* **TASK INSTRUCTIONS**:
Among the records that follow, find each line holding the word "Refusal" and copy it.

[Stored data entries]
_ _ _ _

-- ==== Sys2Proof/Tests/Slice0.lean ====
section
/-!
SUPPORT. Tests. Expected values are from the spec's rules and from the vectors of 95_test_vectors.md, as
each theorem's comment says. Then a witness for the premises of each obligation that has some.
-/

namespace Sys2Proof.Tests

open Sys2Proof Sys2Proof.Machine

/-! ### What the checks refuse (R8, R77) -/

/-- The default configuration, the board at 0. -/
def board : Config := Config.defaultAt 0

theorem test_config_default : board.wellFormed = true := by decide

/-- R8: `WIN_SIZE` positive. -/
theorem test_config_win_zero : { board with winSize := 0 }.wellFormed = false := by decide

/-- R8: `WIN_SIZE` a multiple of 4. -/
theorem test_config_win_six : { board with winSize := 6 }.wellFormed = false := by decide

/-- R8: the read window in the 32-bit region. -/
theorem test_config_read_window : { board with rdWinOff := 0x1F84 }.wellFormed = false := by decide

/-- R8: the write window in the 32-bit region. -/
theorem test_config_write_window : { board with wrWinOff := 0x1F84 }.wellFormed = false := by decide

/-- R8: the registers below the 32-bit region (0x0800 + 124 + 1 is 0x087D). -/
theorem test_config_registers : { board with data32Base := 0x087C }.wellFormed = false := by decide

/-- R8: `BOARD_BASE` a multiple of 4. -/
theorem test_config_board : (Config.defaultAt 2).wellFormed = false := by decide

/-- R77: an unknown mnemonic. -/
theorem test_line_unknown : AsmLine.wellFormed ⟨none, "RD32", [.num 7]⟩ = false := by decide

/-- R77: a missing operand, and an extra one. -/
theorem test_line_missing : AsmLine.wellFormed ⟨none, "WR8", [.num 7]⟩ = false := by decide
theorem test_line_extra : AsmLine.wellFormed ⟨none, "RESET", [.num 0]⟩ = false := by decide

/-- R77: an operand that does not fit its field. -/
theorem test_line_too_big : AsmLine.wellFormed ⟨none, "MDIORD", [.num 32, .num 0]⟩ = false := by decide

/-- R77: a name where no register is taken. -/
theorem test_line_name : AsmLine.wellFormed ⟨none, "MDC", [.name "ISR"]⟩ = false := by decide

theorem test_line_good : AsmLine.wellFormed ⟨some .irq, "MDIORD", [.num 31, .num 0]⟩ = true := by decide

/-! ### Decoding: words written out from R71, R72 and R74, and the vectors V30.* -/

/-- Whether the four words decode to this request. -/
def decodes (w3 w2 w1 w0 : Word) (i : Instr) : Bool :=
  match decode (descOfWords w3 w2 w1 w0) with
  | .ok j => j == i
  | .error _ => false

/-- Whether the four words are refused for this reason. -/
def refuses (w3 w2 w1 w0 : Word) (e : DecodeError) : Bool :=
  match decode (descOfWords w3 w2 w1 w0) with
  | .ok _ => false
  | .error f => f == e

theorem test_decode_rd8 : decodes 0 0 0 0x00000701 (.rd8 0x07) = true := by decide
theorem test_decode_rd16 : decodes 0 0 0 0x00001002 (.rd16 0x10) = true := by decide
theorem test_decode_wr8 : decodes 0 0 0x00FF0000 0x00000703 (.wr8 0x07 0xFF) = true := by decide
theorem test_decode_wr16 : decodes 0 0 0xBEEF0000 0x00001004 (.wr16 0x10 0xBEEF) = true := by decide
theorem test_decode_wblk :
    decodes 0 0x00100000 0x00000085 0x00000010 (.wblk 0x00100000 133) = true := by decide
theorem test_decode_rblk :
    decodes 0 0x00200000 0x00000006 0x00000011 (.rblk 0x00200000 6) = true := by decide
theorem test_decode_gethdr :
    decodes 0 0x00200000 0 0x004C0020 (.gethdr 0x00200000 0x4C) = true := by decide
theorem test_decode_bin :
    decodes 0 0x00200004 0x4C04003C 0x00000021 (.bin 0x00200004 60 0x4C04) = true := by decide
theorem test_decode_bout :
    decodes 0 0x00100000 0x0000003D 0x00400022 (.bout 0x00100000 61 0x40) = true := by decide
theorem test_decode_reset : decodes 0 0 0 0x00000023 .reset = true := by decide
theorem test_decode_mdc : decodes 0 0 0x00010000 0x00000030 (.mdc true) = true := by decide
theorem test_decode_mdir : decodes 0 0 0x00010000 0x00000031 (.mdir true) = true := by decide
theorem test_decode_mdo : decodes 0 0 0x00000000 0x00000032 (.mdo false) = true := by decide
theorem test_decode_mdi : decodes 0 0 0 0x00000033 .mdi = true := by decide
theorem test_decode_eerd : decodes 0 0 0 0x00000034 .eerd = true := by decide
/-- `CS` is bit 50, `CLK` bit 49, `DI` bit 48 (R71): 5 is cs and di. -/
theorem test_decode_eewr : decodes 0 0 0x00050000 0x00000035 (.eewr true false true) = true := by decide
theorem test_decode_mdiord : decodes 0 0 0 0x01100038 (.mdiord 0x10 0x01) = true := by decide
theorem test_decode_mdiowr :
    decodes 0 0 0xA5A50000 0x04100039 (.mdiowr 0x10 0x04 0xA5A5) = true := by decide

_ _ _ _

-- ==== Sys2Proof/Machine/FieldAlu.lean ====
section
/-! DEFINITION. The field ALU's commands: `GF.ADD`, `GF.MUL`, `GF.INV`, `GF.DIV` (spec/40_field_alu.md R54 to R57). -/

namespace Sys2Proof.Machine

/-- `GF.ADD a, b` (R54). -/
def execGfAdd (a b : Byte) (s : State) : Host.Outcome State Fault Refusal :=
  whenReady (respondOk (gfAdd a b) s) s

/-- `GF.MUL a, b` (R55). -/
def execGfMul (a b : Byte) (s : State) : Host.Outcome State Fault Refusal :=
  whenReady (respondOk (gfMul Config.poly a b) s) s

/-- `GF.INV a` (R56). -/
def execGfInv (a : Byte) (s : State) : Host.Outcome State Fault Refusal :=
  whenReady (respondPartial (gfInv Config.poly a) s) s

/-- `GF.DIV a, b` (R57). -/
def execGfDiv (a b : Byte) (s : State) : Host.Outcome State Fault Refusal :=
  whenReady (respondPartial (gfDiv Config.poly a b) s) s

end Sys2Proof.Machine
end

_ _ _ _

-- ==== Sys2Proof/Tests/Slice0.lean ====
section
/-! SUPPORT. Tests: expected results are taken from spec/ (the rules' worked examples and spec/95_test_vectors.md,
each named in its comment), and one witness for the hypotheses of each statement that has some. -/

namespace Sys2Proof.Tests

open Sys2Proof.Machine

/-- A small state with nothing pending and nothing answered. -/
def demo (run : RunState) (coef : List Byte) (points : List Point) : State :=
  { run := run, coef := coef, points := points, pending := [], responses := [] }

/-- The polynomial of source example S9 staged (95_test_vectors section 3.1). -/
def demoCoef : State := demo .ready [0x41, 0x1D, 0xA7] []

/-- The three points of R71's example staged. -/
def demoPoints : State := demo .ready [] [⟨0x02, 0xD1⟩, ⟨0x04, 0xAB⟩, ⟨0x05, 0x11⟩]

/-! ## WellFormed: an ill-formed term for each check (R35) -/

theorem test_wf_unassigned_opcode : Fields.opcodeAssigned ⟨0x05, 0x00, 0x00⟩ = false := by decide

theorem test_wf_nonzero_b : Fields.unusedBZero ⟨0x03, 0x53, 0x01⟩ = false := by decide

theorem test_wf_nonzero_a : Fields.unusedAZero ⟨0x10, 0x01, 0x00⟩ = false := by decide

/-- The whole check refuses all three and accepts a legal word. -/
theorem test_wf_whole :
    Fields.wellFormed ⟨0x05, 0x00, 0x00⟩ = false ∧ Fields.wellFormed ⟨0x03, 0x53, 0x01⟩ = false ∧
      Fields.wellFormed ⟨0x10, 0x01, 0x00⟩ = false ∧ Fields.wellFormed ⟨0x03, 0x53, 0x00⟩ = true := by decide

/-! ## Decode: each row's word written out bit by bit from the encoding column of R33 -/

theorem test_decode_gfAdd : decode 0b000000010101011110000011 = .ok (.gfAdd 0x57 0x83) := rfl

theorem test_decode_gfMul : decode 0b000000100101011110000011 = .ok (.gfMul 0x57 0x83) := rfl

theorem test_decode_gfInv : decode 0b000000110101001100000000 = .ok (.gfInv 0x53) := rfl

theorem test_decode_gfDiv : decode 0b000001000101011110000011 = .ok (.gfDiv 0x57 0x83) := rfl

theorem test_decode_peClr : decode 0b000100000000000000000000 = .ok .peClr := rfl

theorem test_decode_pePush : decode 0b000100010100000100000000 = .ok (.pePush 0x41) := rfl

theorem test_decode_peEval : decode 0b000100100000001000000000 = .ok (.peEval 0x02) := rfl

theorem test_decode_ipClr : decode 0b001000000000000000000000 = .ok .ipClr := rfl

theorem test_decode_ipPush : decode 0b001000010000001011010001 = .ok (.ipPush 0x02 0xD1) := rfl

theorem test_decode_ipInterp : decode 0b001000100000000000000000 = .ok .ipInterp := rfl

_ _ _ _

* **ANSWER**:
def execGfAdd (a b : Byte) (s : State) : Host.Outcome State Fault Refusal :=
def execGfMul (a b : Byte) (s : State) : Host.Outcome State Fault Refusal :=
def execGfInv (a : Byte) (s : State) : Host.Outcome State Fault Refusal :=
def execGfDiv (a b : Byte) (s : State) : Host.Outcome State Fault Refusal :=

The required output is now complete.